Не молчи…Не время молчать…
Время – плачем вопросы встречать…
И молитвой себе отвечать…
***
Всё хорошо, что гениально,
В чём остроумие и прыть…
А слабоумие – банально…
И что об этом говорить?
Сентябрь 2025г
ДИВО ДИВНОЕ
***
Осень… Арбузы и дыни –
Горы – на каждом шагу…
…Как хорошо молодыми
Быть - передать не могу…
И пред собой – тяжкий груз –
Дыню качу и арбуз…
***
Прошли года – не много и не мало –
И вот
Меня подруга не узнала.
Когда я посетил Ж-Д вокзал,
Она прошла…
И я её узнал!
И захотел ей крикнуть:
- Погоди! –
Но сердце встало
Поперёк груди.
СОНЕТ ПРО ДРОНОВ И ВОРОН
А у нас над крышей – дрон
И луна…
И у всех над крышей - дрон,
И луна!
Он, что видно по нему,
Как тут быть?
Хочет бедную луну
Погубить…
Потому что там, где дрон,
Бродят - молния и гром…
А вокруг – со всех сторон –
Тени дронов… И ворон,
Повторяющих «Карр-карр!
Дрономания – кошмарррр!»
2025
ПЕРЕД КАРТИНОЙ «СЛАДКОГОЛОСЫЕ СИРЕНЫ»
Художника Владимира Капелько
Сирены поют: - Час не ровен…
Всё может случиться в пути…
Не падайте духом, Ерёмин!
У вас ещё всё впереди…
Приветствуя вашу мечту,
Вас ждёт капитан на борту…
И мы в ожиданье над ним
На мачтах, мечтая, сидим…
Спешите к нам - с Музой вдвоём! –
И мы вам всегда подпоём…
РАЦИОНАЛЬНЫЙ ИМПЕРАТИВ
Не говори о людях плохо.
Не думай плохо ни о ком!
Такая на дворе эпоха -
Не будь средь умных дураком…
Будь чист и телом, и душой…
И всё-таки не будь лапшой.
ОКТАВА ПРО НЕ ХОЧУ
Не хочу выбирать ненароком
Между Западом и Востоком…
Между Небом, увы, и Землёю…
Между Солнцем, увы, и Луною…
Не хочу разрываться на части
Между счастьем, увы, и несчастьем…
И признаться себе не хочу,
Что не знаю, чего я хочу…
ИЗ НОВОЙ КНИГИ ЧЕТВЕРОСТИШИЙ
***
Колеблется подводная трава…
Ельцы плывут – все - супротив течения…
И речка Мана дарит мне слова,
Не придавая этому значения…
ИГРА
Труба делов - игра словами…
А что в итоге между нами?
Ты - мне чужая… Я – тебе…
Судьба сыграла на трубе…
ПСЕВДОНАРОДНЫЕ ЧАСТУШКИ
Ой, подружка, ты права!
У меня от страсти
Раскололась голова
На четыре части…
Приходи ко мне на чай!
Утоли мою печаль…
Или сам я вечерком
Вновь нагряну с коньяком!
***
- Где мой друг?
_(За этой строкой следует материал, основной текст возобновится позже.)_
-- ==== Sys2Proof/Machine/PcieRows.lean ====
section
/-! DEFINITION. PCIe, IOMMU and interrupt routing rows (15). -/

namespace Sys2Proof.Machine

/-- A request arrives at a root port that is in L0 (R360). -/
def atPort (port : PortId) (m : M Unit) : M Unit := do
  if ((← get).pcie.ports.get port).l0 then m

/-- A completion of a core's oldest outstanding request (R363): SC carries data, any other status fails it. -/
def completed (c : CoreId) (status : CplStatus) (data : Word) : M Unit :=
  match status with
  | .sc => requestDone c data
  | .ur => requestFails c 1
  | .ca => requestFails c 2
  | .ep => requestFails c 4

/-- INBOUND_MEMORY_READ (R366). -/
def execInboundMemoryRead (port : PortId) (rid : BitVec 16) (addr : Word) (len : Nat) := runEvent (atPort port (inboundRead rid addr len))

/-- INBOUND_MEMORY_WRITE (R366). -/
def execInboundMemoryWrite (port : PortId) (rid : BitVec 16) (addr : Word) (bytes : List Byte) (ep : Bool) := runEvent (atPort port (inboundWrite port rid addr bytes ep))

/-- MSI_WRITE (R370). -/
def execMsiWrite (port : PortId) (rid : BitVec 16) (addr : Word) (data : BitVec 32) := runEvent (atPort port (msiArrive rid addr 4 data.toNat))

/-- IRT_DELIVERY (R373). -/
def execIrtDelivery (i : Fin 2048) := runEvent (irtDeliver i.val)

/-- OUTBOUND_COMPLETION (R363). -/
def execOutboundCompletion (c : CoreId) (status : CplStatus) (data : Word) := runEvent (completed c status data)

/-- COMPLETION_TIMEOUT (R363). -/
def execCompletionTimeout (c : CoreId) := runEvent (requestFails c 3)

/-- PCIE_LINK_UP (R360). -/
def execPcieLinkUp (port : PortId) (rate : BitVec 3) (width : BitVec 5) := runEvent (linkUp port rate width)

/-- PCIE_LINK_DOWN (R363). -/
def execPcieLinkDown (port : PortId) := runEvent (linkDown port)

/-- ROOT_PORT_L0_TIMEOUT (R400). -/
def execRootPortL0Timeout (port : PortId) := runEvent (linkLate port)

/-- AER_ERROR (R372). -/
def execAerError (port : PortId) (status : AerReport) (journalWrite : Bool) := runEvent (aerReport port status journalWrite)

/-- IOMMU_INVALIDATION_DONE (R368). -/
def execIommuInvalidationDone := runEvent ioInvalidate

end Sys2Proof.Machine
end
Здоров ли? Или? Или…
Что-то на звонки не отвечает…-
А старушка головой качает:
- Мы его, дружок, похоронили…
***
Увы, моя бедная лира
Опять извлекает на свет
Идеи о гибели мира…
И я замолкаю в ответ.
СЕНТЯБРЬ 2025 КРАСНОЯРСК
Сергей АРУТЮНОВ
Альманах Миражистов
ИЗБРАННЫЕ СТИХОТВОРЕНИЯ
***
кто грешен святостью одной
и ею больше всех греша,
выводит абсолютный ноль
там, где я мертвых воскрешал,
очнётся от мечты своей,
соблазн гармоний отрешив,
и скажет солнцу: - Озверей!
дрожи в глазах моих, дрожи,
Звезда, взрастившая сорняк,
Полынь, горчащая во рту,
в полях гниющая стерня
под штемпелем чужих фортун.
глушители не заглушат
ни медных труб, ни отчих крыл.
за всхлипы тощих салажат
ответят мастера игры.
им под мосты своих "тойот"
возлечь сам Дьявол назидал,
а мне всё жалость не даёт
ожесточиться навсегда.
***
желто-белая улица Янгеля. Вышка над лесом.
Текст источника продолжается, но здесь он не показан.